Am Rande

Wir in Reinickendorf • 12/2008

Frage aus der virtuellen Welt

In Tegel hat es wieder mal gespukt, woanders spukt’s ja nicht (vergleiche Goethe, Faust 1, Walpurgisnacht). Laut Internet hat der Schutzverein Selbstentleibter Banker in Scham e.V. eine außerordentliche Sitzung abgehalten.

Es sei um den inzwischen widerwärtig oft erhobenen Vorwurf der Politik gegangen, die Realwirtschaft sei von der virtuellen Wirtschaft in die Krise gezockt worden. Jedoch müsse am Ende des verhängnisvollen Jahres 2008 endlich klargestellt werden, dass die Virtualwirtschaft alles Erdenkliche getan habe, um die Krise zu verhindern.

Auch in Deutschland seien nämlich gewisse Leute in den letzten zehn Jahren mit mindestens einer zusätzlichen Billion Euro gekommen und hätten Anlagemöglichkeiten für ihr Geld gefordert. In die Realwirtschaft zu investieren hätten sie sich geweigert, weil bereits viel zu viel Waren und Leistungen auf dem Markt seien und weil die Leute, die ihr Geld für Waren und Dienstleistungen zu verbrauchen pflegen, eh kein Geld hätten. Verständlicherweise wären die Anlegewilligen lebensbedrohlich überfordert gewesen, hätten sie ihr Geld selbst konsumieren sollen. Und da musste man eben Geld als Kredit weiter vermitteln, wo man eigentlich nichts hätte vermitteln sollen, und habe neue Finanzprodukte entwickelt, die man nicht hätte entwickeln dürfen. Und dafür habe man schließlich auch gebüßt.
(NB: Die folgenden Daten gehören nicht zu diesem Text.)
/-! `setKeys` -/

@[simp] theorem State.setKeys_v (s : State) (k : BitVec 16) : (s.setKeys k).v = s.v := rfl
@[simp] theorem State.setKeys_index (s : State) (k : BitVec 16) : (s.setKeys k).index = s.index := rfl
@[simp] theorem State.setKeys_pc (s : State) (k : BitVec 16) : (s.setKeys k).pc = s.pc := rfl
@[simp] theorem State.setKeys_stack (s : State) (k : BitVec 16) : (s.setKeys k).stack = s.stack := rfl
@[simp] theorem State.setKeys_sp (s : State) (k : BitVec 16) : (s.setKeys k).sp = s.sp := rfl
@[simp] theorem State.setKeys_dt (s : State) (k : BitVec 16) : (s.setKeys k).dt = s.dt := rfl
@[simp] theorem State.setKeys_st (s : State) (k : BitVec 16) : (s.setKeys k).st = s.st := rfl
@[simp] theorem State.setKeys_fb (s : State) (k : BitVec 16) : (s.setKeys k).fb = s.fb := rfl
@[simp] theorem State.setKeys_opcode (s : State) (k : BitVec 16) : (s.setKeys k).opcode = s.opcode := rfl
@[simp] theorem State.setKeys_faultCode (s : State) (k : BitVec 16) : (s.setKeys k).faultCode = s.faultCode := rfl
@[simp] theorem State.setKeys_faultPC (s : State) (k : BitVec 16) : (s.setKeys k).faultPC = s.faultPC := rfl
@[simp] theorem State.setKeys_faultOpcode (s : State) (k : BitVec 16) : (s.setKeys k).faultOpcode = s.faultOpcode := rfl
@[simp] theorem State.setKeys_unkCount (s : State) (k : BitVec 16) : (s.setKeys k).unkCount = s.unkCount := rfl
@[simp] theorem State.setKeys_unkLastPC (s : State) (k : BitVec 16) : (s.setKeys k).unkLastPC = s.unkLastPC := rfl
@[simp] theorem State.setKeys_unkLastOpcode (s : State) (k : BitVec 16) : (s.setKeys k).unkLastOpcode = s.unkLastOpcode := rfl
@[simp] theorem State.setKeys_keys (s : State) (k : BitVec 16) : (s.setKeys k).keys = k := rfl
@[simp] theorem State.setKeys_mem (s : State) (k : BitVec 16) : (s.setKeys k).mem = s.mem := rfl
@[simp] theorem State.setKeys_config (s : State) (k : BitVec 16) : (s.setKeys k).config = s.config := rfl
@[simp] theorem State.setKeys_randomInput (s : State) (k : BitVec 16) : (s.setKeys k).randomInput = s.randomInput := rfl
@[simp] theorem State.setKeys_randomCount (s : State) (k : BitVec 16) : (s.setKeys k).randomCount = s.randomCount := rfl
@[simp] theorem State.setKeys_getV (s : State) (k : BitVec 16) (r : Nibble) : (s.setKeys k).getV r = s.getV r := rfl
@[simp] theorem State.setKeys_readMem (s : State) (k : BitVec 16) (q : Nat) : (s.setKeys k).readMem q = s.readMem q := rfl
@[simp] theorem State.setKeys_pixel (s : State) (k : BitVec 16) (px : Fin 64) (py : Fin 32) : (s.setKeys k).pixel px py = s.pixel px py := rfl
@[simp] theorem State.setKeys_halted (s : State) (k : BitVec 16) : (s.setKeys k).halted = s.halted := rfl

/-! `supplyRandom` -/

@[simp] theorem State.supplyRandom_v (s : State) (b : Byte) : (s.supplyRandom b).v = s.v := rfl
@[simp] theorem State.supplyRandom_index (s : State) (b : Byte) : (s.supplyRandom b).index = s.index := rfl
@[simp] theorem State.supplyRandom_pc (s : State) (b : Byte) : (s.supplyRandom b).pc = s.pc := rfl
@[simp] theorem State.supplyRandom_stack (s : State) (b : Byte) : (s.supplyRandom b).stack = s.stack := rfl
@[simp] theorem State.supplyRandom_sp (s : State) (b : Byte) : (s.supplyRandom b).sp = s.sp := rfl
@[simp] theorem State.supplyRandom_dt (s : State) (b : Byte) : (s.supplyRandom b).dt = s.dt := rfl
@[simp] theorem State.supplyRandom_st (s : State) (b : Byte) : (s.supplyRandom b).st = s.st := rfl
@[simp] theorem State.supplyRandom_fb (s : State) (b : Byte) : (s.supplyRandom b).fb = s.fb := rfl
@[simp] theorem State.supplyRandom_opcode (s : State) (b : Byte) : (s.supplyRandom b).opcode = s.opcode := rfl
@[simp] theorem State.supplyRandom_faultCode (s : State) (b : Byte) : (s.supplyRandom b).faultCode = s.faultCode := rfl
@[simp] theorem State.supplyRandom_faultPC (s : State) (b : Byte) : (s.supplyRandom b).faultPC = s.faultPC := rfl
@[simp] theorem State.supplyRandom_faultOpcode (s : State) (b : Byte) : (s.supplyRandom b).faultOpcode = s.faultOpcode := rfl
@[simp] theorem State.supplyRandom_unkCount (s : State) (b : Byte) : (s.supplyRandom b).unkCount = s.unkCount := rfl
@[simp] theorem State.supplyRandom_unkLastPC (s : State) (b : Byte) : (s.supplyRandom b).unkLastPC = s.unkLastPC := rfl
@[simp] theorem State.supplyRandom_unkLastOpcode (s : State) (b : Byte) : (s.supplyRandom b).unkLastOpcode = s.unkLastOpcode := rfl
@[simp] theorem State.supplyRandom_keys (s : State) (b : Byte) : (s.supplyRandom b).keys = s.keys := rfl
@[simp] theorem State.supplyRandom_mem (s : State) (b : Byte) : (s.supplyRandom b).mem = s.mem := rfl
@[simp] theorem State.supplyRandom_config (s : State) (b : Byte) : (s.supplyRandom b).config = s.config := rfl
@[simp] theorem State.supplyRandom_randomInput (s : State) (b : Byte) : (s.supplyRandom b).randomInput = s.randomInput ++ [b] := rfl
@[simp] theorem State.supplyRandom_randomCount (s : State) (b : Byte) : (s.supplyRandom b).randomCount = s.randomCount := rfl
@[simp] theorem State.supplyRandom_getV (s : State) (b : Byte) (r : Nibble) : (s.supplyRandom b).getV r = s.getV r := rfl
@[simp] theorem State.supplyRandom_readMem (s : State) (b : Byte) (q : Nat) : (s.supplyRandom b).readMem q = s.readMem q := rfl
@[simp] theorem State.supplyRandom_pixel (s : State) (b : Byte) (px : Fin 64) (py : Fin 32) : (s.supplyRandom b).pixel px py = s.pixel px py := rfl
@[simp] theorem State.supplyRandom_key (s : State) (b : Byte) (q : Nat) : (s.supplyRandom b).key q = s.key q := rfl
@[simp] theorem State.supplyRandom_halted (s : State) (b : Byte) : (s.supplyRandom b).halted = s.halted := rfl

end Sys2Proof.Machine
end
Wer aber sei verantwortlich, dass diese Billion - hälftig Steuergeschenke an Vermögenseigner, hälftig Extraprofite für Kapitaleigner wegen sinkender Reallöhne – zusammengesammelt und in die Virtualwirtschaft gespült wurde? Jeder in der realen Welt habe doch wissen müssen und können, dass dieses Geld im realen Kreislauf von Produktion und Konsumtion bitter fehlen würde.